Toolpath

/kæm/

n. “The use of computers to turn digital designs into machine instructions.”

CAM, short for Computer-Aided Manufacturing, refers to software systems that convert digital design data, most commonly from CAD, into instructions that control manufacturing equipment. CAM bridges the gap between a virtual model and a physical object by translating geometry into toolpaths, feeds, speeds, and machine movements.

Where CAD answers the question “what should this look like?”, CAM answers “how do we make it?”. It takes precise digital geometry and maps it onto real-world machines such as CNC mills, lathes, laser cutters, plasma cutters, and 3D printers.
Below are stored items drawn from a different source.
theorem keep_reportBarrier (hm : 48 ||| m = m) {b : Block} (hb : P b) (n : Nat) : P (reportBarrier b n) := by
  unfold reportBarrier
  repeat' (first
    | with_reducible assumption | intro _ | exact bits_sub (by decide) hm
    | (extract_lets +onlyGivenNames x; refine keep_cut (p := P x) ?_ (fun kx => ?_); rotate_left; clear_value x; rotate_right; unfold x; clear x)
    | (extract_lets +onlyGivenNames x; unfold x; clear x)
    | (extract_lets +onlyGivenNames x; clear x)
    | (with_reducible refine keep_forEach _ _ ?_ ?_) | with_reducible apply keep_setStn h
    | with_reducible apply keep_settle h | with_reducible apply keep_ite | split | dsimp only | assumption | rfl)

theorem keep_requestIn (hm : 18939921 ||| m = m) {b : Block} (hb : P b) (pr : Params) (p : Nat) (typ : Nat) (bad :
    Nat) : P (requestIn pr b p typ bad) := by
  unfold requestIn
  repeat' (first
    | with_reducible assumption | intro _ | exact bits_sub (by decide) hm
    | (extract_lets +onlyGivenNames x; refine keep_cut (p := P x) ?_ (fun kx => ?_); rotate_left; clear_value x; rotate_right; unfold x; clear x)
    | (extract_lets +onlyGivenNames x; unfold x; clear x)
    | (extract_lets +onlyGivenNames x; clear x)
    | (with_reducible refine keep_takeIn h ?_ ?_ (by assumption)) | with_reducible apply keep_badHeader h
    | with_reducible apply keep_poolFree h | with_reducible apply keep_linkRefuse h
    | with_reducible apply keep_reqThaw h | with_reducible apply keep_modStn h | with_reducible apply keep_ite | split
    | dsimp only | assumption | rfl)

theorem keep_resGrant (hm : 16777241 ||| m = m) {b : Block} (hb : P b) (n : Nat) (k : Nat) : P (resGrant b n k) := by
  unfold resGrant
  repeat' (first
    | with_reducible assumption | intro _ | exact bits_sub (by decide) hm
    | (extract_lets +onlyGivenNames x; refine keep_cut (p := P x) ?_ (fun kx => ?_); rotate_left; clear_value x; rotate_right; unfold x; clear x)
    | (extract_lets +onlyGivenNames x; unfold x; clear x)
    | (extract_lets +onlyGivenNames x; clear x)
    | with_reducible apply keep_modStn h | with_reducible apply keep_beginIssue h | with_reducible apply keep_setStn h
    | with_reducible apply keep_ite | split | dsimp only | assumption | rfl)

theorem keep_resetBegin (hm : 16 ||| m = m) {b : Block} (hb : P b) (n : Nat) : P (resetBegin b n) := by
  unfold resetBegin
  repeat' (first
    | with_reducible assumption | intro _ | exact bits_sub (by decide) hm
    | (extract_lets +onlyGivenNames x; refine keep_cut (p := P x) ?_ (fun kx => ?_); rotate_left; clear_value x; rotate_right; unfold x; clear x)
    | (extract_lets +onlyGivenNames x; unfold x; clear x)
    | (extract_lets +onlyGivenNames x; clear x)
    | with_reducible apply keep_setStn h | with_reducible apply keep_ite | split | dsimp only | assumption | rfl)

theorem keep_wipeCnts (hm : 16777216 ||| m = m) {b : Block} (hb : P b) (l : Sys2Proof.CntLoc) : P (wipeCnts b l) := by
  unfold wipeCnts
  repeat' (first
    | with_reducible assumption | intro _ | exact bits_sub (by decide) hm | with_reducible apply keep_ite | split
    | with_reducible apply upd_counters h | dsimp only | assumption | rfl)

theorem keep_stnReset (hm : 822084031 ||| m = m) {b : Block} (hb : P b) (n : Nat) : P (stnReset b n) := by
  unfold stnReset
  repeat' (first
    | with_reducible assumption | intro _ | exact bits_sub (by decide) hm
    | (extract_lets +onlyGivenNames x; refine keep_cut (p := P x) ?_ (fun kx => ?_); rotate_left; clear_value x; rotate_right; unfold x; clear x)
    | (extract_lets +onlyGivenNames x; unfold x; clear x)
    | (extract_lets +onlyGivenNames x; clear x)
    | with_reducible apply keep_wipeCnts h | with_reducible apply keep_wipe h | with_reducible apply keep_detachReq h
    | with_reducible apply keep_setStn h | with_reducible apply keep_ite | split
    | with_reducible apply upd_chans_strands_tallies_hazLatch h | dsimp only | assumption | rfl)

theorem keep_strdReset (hm : 440 ||| m = m) {b : Block} (hb : P b) (n : Nat) (s : Nat) : P (strdReset b n s) := by
  unfold strdReset
  repeat' (first
    | with_reducible assumption | intro _ | exact bits_sub (by decide) hm
    | (extract_lets +onlyGivenNames x; refine keep_cut (p := P x) ?_ (fun kx => ?_); rotate_left; clear_value x; rotate_right; unfold x; clear x)
    | (extract_lets +onlyGivenNames x; unfold x; clear x)
    | (extract_lets +onlyGivenNames x; clear x)
    | (with_reducible refine keep_forEach _ _ ?_ ?_) | with_reducible apply keep_detachReq h
    | with_reducible apply keep_dropWaiters h | with_reducible apply keep_modStn h | with_reducible apply keep_ite
    | split | with_reducible apply upd_strands h | dsimp only | assumption | rfl)

theorem keep_vaultReset (hm : 19956153 ||| m = m) {b : Block} (hb : P b) : P (vaultReset b) := by
  unfold vaultReset
  repeat' (first
    | with_reducible assumption | intro _ | exact bits_sub (by decide) hm
    | (extract_lets +onlyGivenNames x; refine keep_cut (p := P x) ?_ (fun kx => ?_); rotate_left; clear_value x; rotate_right; unfold x; clear x)
    | (extract_lets +onlyGivenNames x; unfold x; clear x)
    | (extract_lets +onlyGivenNames x; clear x)
    | with_reducible apply keep_vaultFail h | with_reducible apply keep_modVault h | with_reducible apply keep_ite
    | split | dsimp only | assumption | rfl)

theorem keep_xlatReset (hm : 18932157 ||| m = m) {b : Block} (hb : P b) (p : Params) : P (xlatReset p b) := by
  unfold xlatReset
  repeat' (first
    | with_reducible assumption | intro _ | exact bits_sub (by decide) hm
    | (extract_lets +onlyGivenNames x; refine keep_cut (p := P x) ?_ (fun kx => ?_); rotate_left; clear_value x; rotate_right; unfold x; clear x)
    | (extract_lets +onlyGivenNames x; unfold x; clear x)
    | (extract_lets +onlyGivenNames x; clear x)
    | (with_reducible refine keep_forEach _ _ ?_ ?_) | with_reducible apply keep_offsideAll h
    | with_reducible apply keep_markStale h | with_reducible apply keep_setPart h | with_reducible apply keep_ite
    | split | dsimp only | assumption | rfl)

theorem keep_unitReset (hm : 859824575 ||| m = m) {b : Block} (hb : P b) (p : Params) (pg : Page) : P (unitReset p b
    pg) := by
  unfold unitReset
  repeat' (first
    | with_reducible assumption | intro _ | exact bits_sub (by decide) hm
    | (extract_lets +onlyGivenNames x; refine keep_cut (p := P x) ?_ (fun kx => ?_); rotate_left; clear_value x; rotate_right; unfold x; clear x)
    | (extract_lets +onlyGivenNames x; unfold x; clear x)
    | (extract_lets +onlyGivenNames x; clear x)
    | (with_reducible refine keep_forEach _ _ ?_ ?_) | with_reducible apply keep_xlatReset h
    | with_reducible apply keep_wipe h | with_reducible apply keep_stnReset h | with_reducible apply keep_chanReset h
    | with_reducible apply keep_strdReset h | with_reducible apply keep_discardOp h
    | with_reducible apply keep_modStn h | with_reducible apply keep_modStrand h | with_reducible apply keep_modOp h
    | with_reducible apply keep_wipeCnts h | with_reducible apply keep_gopUnwait h
    | with_reducible apply keep_freeOut h | with_reducible apply keep_setPort h
    | with_reducible apply keep_vaultReset h | with_reducible apply keep_ite | split
    | with_reducible apply upd_strands h | with_reducible apply upd_hazLatch h | with_reducible apply upd_frzTime h
    | with_reducible apply upd_gops_linkReset_colour h | dsimp only | assumption | rfl)

theorem keep_resetDone (hm : 4093634559 ||| m = m) {b : Block} (hb : P b) (p : Params) (addr : Nat) : P (resetDone p b
    addr) := by
  unfold resetDone
  repeat' (first
    | with_reducible assumption | intro _ | exact bits_sub (by decide) hm
    | (extract_lets +onlyGivenNames x; refine keep_cut (p := P x) ?_ (fun kx => ?_); rotate_left; clear_value x; rotate_right; unfold x; clear x)
    | (extract_lets +onlyGivenNames x; unfold x; clear x)
    | (extract_lets +onlyGivenNames x; clear x)
    | with_reducible apply keep_cfgPump h | with_reducible apply keep_unitReset h | with_reducible apply keep_ite
    | split | dsimp only | assumption | rfl)

theorem keep_walkEnd (hm : 16777217 ||| m = m) {b : Block} (hb : P b) (missd : Bool) (n : Nat) : P (walkEnd b missd n)
    := by
  unfold walkEnd
  repeat' (first
    | with_reducible assumption | intro _ | exact bits_sub (by decide) hm
    | (extract_lets +onlyGivenNames x; refine keep_cut (p := P x) ?_ (fun kx => ?_); rotate_left; clear_value x; rotate_right; unfold x; clear x)
    | (extract_lets +onlyGivenNames x; unfold x; clear x)
    | (extract_lets +onlyGivenNames x; clear x)
    | with_reducible apply keep_rcount h | with_reducible apply keep_count h | with_reducible apply keep_ite | split
    | dsimp only | assumption | rfl)

theorem keep_retryWalk (hm : 18932157 ||| m = m) {b : Block} (hb : P b) (p : Params) (q : Nat) (idx : Nat) (group :
    List Sys2Proof.TabEntry) (err : Bool) : P (retryWalk p b q idx group err) := by
  unfold retryWalk
  repeat' (first
    | with_reducible assumption | intro _ | exact bits_sub (by decide) hm
    | (extract_lets +onlyGivenNames x; refine keep_cut (p := P x) ?_ (fun kx => ?_); rotate_left; clear_value x; rotate_right; unfold x; clear x)
    | (extract_lets +onlyGivenNames x; unfold x; clear x)
    | (extract_lets +onlyGivenNames x; clear x)
    | (with_reducible refine keep_forEach _ _ ?_ ?_) | with_reducible apply keep_setPart h
    | with_reducible apply keep_giveOffside h | with_reducible apply keep_breakPart h
    | with_reducible apply keep_walkEnd h | with_reducible apply keep_giveHit h | with_reducible apply keep_ite
    | split | dsimp only | assumption | rfl)

theorem keep_rset64 (hm : 1 ||| m = m) {b : Block} (hb : P b) (a : Nat) (v : Nat) : P (rset64 b a v) := by
  unfold rset64
  repeat' (first
    | with_reducible assumption | intro _ | exact bits_sub (by decide) hm | with_reducible apply keep_rset h
    | with_reducible apply keep_ite | split | dsimp only | assumption | rfl)

theorem keep_runUnit (hm : 18907577 ||| m = m) {b : Block} (hb : P b) (p : Params) (n op : Nat) (f : Params → Block →
    MUnit → Took × Block)
    (hf : ∀ b u, P b → P (f p b u).2) : P (runUnit p n op f b) := by
  unfold runUnit
  split
  · exact hb
  · split
    · exact hb
    · dsimp only
      split
      · split
        · exact hb
        · have k1 : ∀ (st : Strand) (k : Nat) (g : Station → Station), P (setStrand (modStn b n g) n k st) := fun st k g =>
            keep_setStrand h (bits_sub (by decide) hm) (keep_modStn h (bits_sub (by decide) hm) hb _ _) _ _ _
          refine keep_tick h (bits_sub (by decide) hm) (keep_finishUnit h (bits_sub (by decide) hm) _ _ ?_) _ _
          split
          · exact keep_illegalUnit h (bits_sub (by decide) hm) (k1 _ _ _) _ _
          · exact hf _ _ (k1 _ _ _)
      · exact hb

theorem keep_sample (hm : 32630717 ||| m = m) {b : Block} (hb : P b) (src : Nat) : P (sample b src) := by
  unfold sample
  repeat' (first
    | with_reducible assumption | intro _ | exact bits_sub (by decide) hm
    | (extract_lets +onlyGivenNames x; refine keep_cut (p := P x) ?_ (fun kx => ?_); rotate_left; clear_value x; rotate_right; unfold x; clear x)
    | (extract_lets +onlyGivenNames x; unfold x; clear x)
    | (extract_lets +onlyGivenNames x; clear x)
    | with_reducible apply keep_modRef h | with_reducible apply keep_drainData h
    | with_reducible apply keep_srcEvent h | with_reducible apply keep_ite | split | dsimp only | assumption | rfl)

theorem keep_scrub (hm : 19955713 ||| m = m) {b : Block} (hb : P b) (obj : Nat) (seg : Nat) (cw : Nat) (high : Bool)
    (ue : Bool) : P (scrub b obj seg cw high ue) := by
  unfold scrub
  repeat' (first
    | with_reducible assumption | intro _ | exact bits_sub (by decide) hm
    | (extract_lets +onlyGivenNames x; refine keep_cut (p := P x) ?_ (fun kx => ?_); rotate_left; clear_value x; rotate_right; unfold x; clear x)
    | (extract_lets +onlyGivenNames x; unfold x; clear x)
    | (extract_lets +onlyGivenNames x; clear x)
    | with_reducible apply keep_count h | with_reducible apply keep_modVCh h | with_reducible apply keep_modVault h
    | with_reducible apply keep_markSeg h | with_reducible apply keep_ueCw h | with_reducible apply keep_ite | split
    | dsimp only | assumption | rfl)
Key characteristics of CAM include:

• Toolpath Generation: Automatically calculates how cutting tools move across material.
• Machine Control: Outputs machine-readable instructions, commonly G-code.
• Material Awareness: Considers stock size, tool diameter, cutting depth, and material properties.
• Simulation: Allows virtual machining to detect collisions, inefficiencies, or errors before cutting.
• Automation: Reduces manual setup and increases repeatability and precision.

Conceptual example of a CAM workflow:

// Conceptual CAM process
Import CAD model
Define stock material
Select cutting tools
Generate toolpaths
Simulate machining
Export G-code to CNC machine

Conceptually, CAM is like choreographing a dance for machines. Every movement is planned in advance, ensuring tools cut only where intended, at the right speed, and in the correct sequence.

In essence, CAM transforms digital designs into physical reality, enabling modern manufacturing to be faster, more accurate, and far more consistent than manual machining ever could be.